Let's make an example (read until the end then run the cell to see what happens). Here, we wish to mark all negative values as invalid and then take the average of the remaining ones. With a masked array, this can be done easily via:

In [29]:
import numpy.ma as ma
#This is our example array
x = np.array( [1, -2, 3, -1, 5, -30, 45, 1, 18, -12, 0, -21, 24 ] ) 

condition = x < 0  # Remember we want to mask/hide all the values that are INVALID
masked = ma.masked_array( x, mask = condition )

#We can now compute the mean of the dataset, without considering the invalid data:
print( masked.mean() )

12.125


In [30]:
# In  this cell, write a code to do the same job but using normal numpy arrays...
# can you see how masked arrays make a more compact way to do it!



In general, all operations that are normally done on a numpy array will be done also on the masked version, but in this case the masked (True) elements will be automatically excluded and not be taken into account.

The mask of a masked array can be seen with the `.mask` data attribute of the object masked array. Read and run this cell to see what happens

In [31]:
x = np.array([1, 2, 3])
myMask = [ 0, 0, 1 ]
myMask2 = [ False, True, False ]

# Remember that in Python 0 == False and 1 == True!
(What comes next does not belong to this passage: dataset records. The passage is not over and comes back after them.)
/-- The moves of a WEED are durable: its rows are erased, unless units that found no place before are still to be moved (R313). -/
def State.weedNext (s : State) (b : Option BerthId) (region start done : Nat) (rows : List Nat) : State :=
  let ks := rows.flatMap s.rowKeys
  if ks.isEmpty then s.addDie (.weedErase b region start done rows)
  else
    let (ms, s) := s.planMoves ks false
    s.addDie (.weedCopy b region start done rows ms)

def State.runAfter (s : State) : After → State
  | .erase r => s.addDie (.eraseRow r)
  | .weed b region start blocks done segs => s.weedStart b region start blocks done segs
  | .hold id =>
    let s := s.elapse
    { s with holds := s.holds.map fun h => if h.id = id then { h with time := s.now } else h }
  | .release id => s.releaseHold id
  | .harvest b id region => s.harvestHold b id region
  | .lock b st pw => s.lockChange b st pw
  | .restore _ => s
  | .drop region segs => segs.foldl (fun s g => s.purgeSeg region g) s
  | .weedRows b region start done rows => s.weedNext b region start done rows
  | .ferase b => (s.eraseStart b).eraseSteps b
  | .eraseKeys => { s with grd := { s.grd with eraseKeysDone := true } }
  | .blocks xs => xs.foldl (fun s p => s.modBerth p.1 fun x => { x with saved := p.2 }) s
  | .answer id => { s with quy := { s.quy with
      answers := s.quy.answers ++ [{ id := id, status := 0, writeThrough := true, payload := [], first := none }] } }

/-- What a GUARD or an APPLY replaced stands again. -/
def State.restoreCfg (s : State) (o : OldCfg) : State :=
  let s := o.regions.foldl (fun s p => (s.setRegion p.1 p.2.1).setRing p.1 p.2.2) s
  let s := o.counters.foldl (fun s p => { s with ctr := { s.ctr with
    c := s.ctr.c.set p.1.val { s.ctr.c[p.1] with cfg := p.2 } p.1.isLt } }) s
  State.retag { s with
    holds := o.holds ++ s.holds.filter fun h => !(o.holds.any fun x => x.id == h.id)
    grd := { s.grd with colourPw := o.colourPw, pwSel := o.pwSel }
    quy := { s.quy with map := o.map } }

/-- A data piece that runs write-through, or a map commit that the ledger does not cover: it takes no debit (R359). -/
def Change.thru (c : Change) : Bool := c.cost == 0 && (c.commit || !c.units.isEmpty)

/-- The append units of a change, by ring and number. -/
def Change.ringUnits (s : State) (c : Change) : List (Nat × Nat) :=
  ((c.units.filter fun k => s.rtype (keyRegion k) == .ring).map fun k => (keyRegion k, k % 2 ^ 60 / 64)).dedup

/-- A change is durable: its units are, its moves take effect, the ledger is credited, what follows it happens, a
write-through append unit completes (R22, R249), and its owner goes on. -/
def State.commitChange (s : State) (c : Change) : State :=
  let s := c.moves.foldl State.commitMove s
  let s := c.units.foldl (State.commitVersion · c.stamp) s
  let s := if c.commit then s.creditItem .commit c.cost else s.creditItem (.data c.kib) c.cost
  let s := if c.thru && !c.commit then (c.ringUnits s).foldl (fun s u => s.completeUnit u.1 u.2) s else s
  (c.after.foldl State.runAfter s).itemDurable? c.owner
masked = ma.masked_array( x, myMask )
print( masked.mask )

masked = ma.masked_array( x, myMask2 )
print( masked.mask )

[False False  True]
[False  True False]


Another powerful method to generate masks without actually using the `np.extract()` method is to use implicit `list` declarations to mask specific elements. You should remember the construct:

```Python
i = [ valueOfAFunction(i) for i in someRangeOfValues]
```

```Python
i = [ i**2 for i in range( 4 ) ] ==> [ 0, 1, 4, 9 ]
```

We can thus use these lists to generate a mask of booleans to check if a condition in our numpy array is satisfied for each element. To see a practical example, read and run the next cell but as usual think: what did you expect to see?

In [32]:
x = np.arange( 10 )
mask = [ True if x[ i ]**2 > 9 else False for i in range( len(x ) ) ]

print( "My array is")
print(x)
print( "The square would be")
y = x**2
print(y)

print( "The mask is True if the square of the element is less than 9, False otherwise")
print(mask)

print( "Now we take the mean considering only UNmasked elements, that is, for which the mask is False!")
print( "Do it by end to check! The result computed here is:")
xx = ma.masked_array( x, mask )
print( xx.mean() )


My array is
[0 1 2 3 4 5 6 7 8 9]
The square would be
[ 0  1  4  9 16 25 36 49 64 81]
The mask is True if the square of the element is less than 9, False otherwise
[False, False, False, False, True, True, True, True, True, True]
Now we take the mean considering only UNmasked elements, that is, for which the mask is False!
Do it by end to check! The result computed here is:
1.5


And let us make a second example for even more clarity:

In [33]:
x = np.array( [ 200, 39248, 2494, 2482, 9913, 23824, 589035, 999, 939, 38942,
              200, 39248, 2494, 2482, 93, 224, 9035, 999, 939, 38942,
              200, 39248, 2494, 282, 913, 23824, 589035, 999, 939, 38942,
              200, 357385, 3994294, 2482, 9913, 23824, 589035, 999, 939, 38942 ] )

# We want to verify that the square root of all elements in the array "x" above is bigger than 10. 
# We can simply do

mask = [ True if np.sqrt( x[ i ] ) > 10 else False for i in range( len( x ) ) ]

# Than we transform the mask in an array and combine it with .all

mask2 = np.array( mask )

print( "Is the square root of all element of x bigger than 10? {0} ".format( mask2.all() ) )


Is the square root of all element of x bigger than 10? False 


Ok, this was a lot! But hopefully you are now ready to use most of the functionalities of this very powerful object!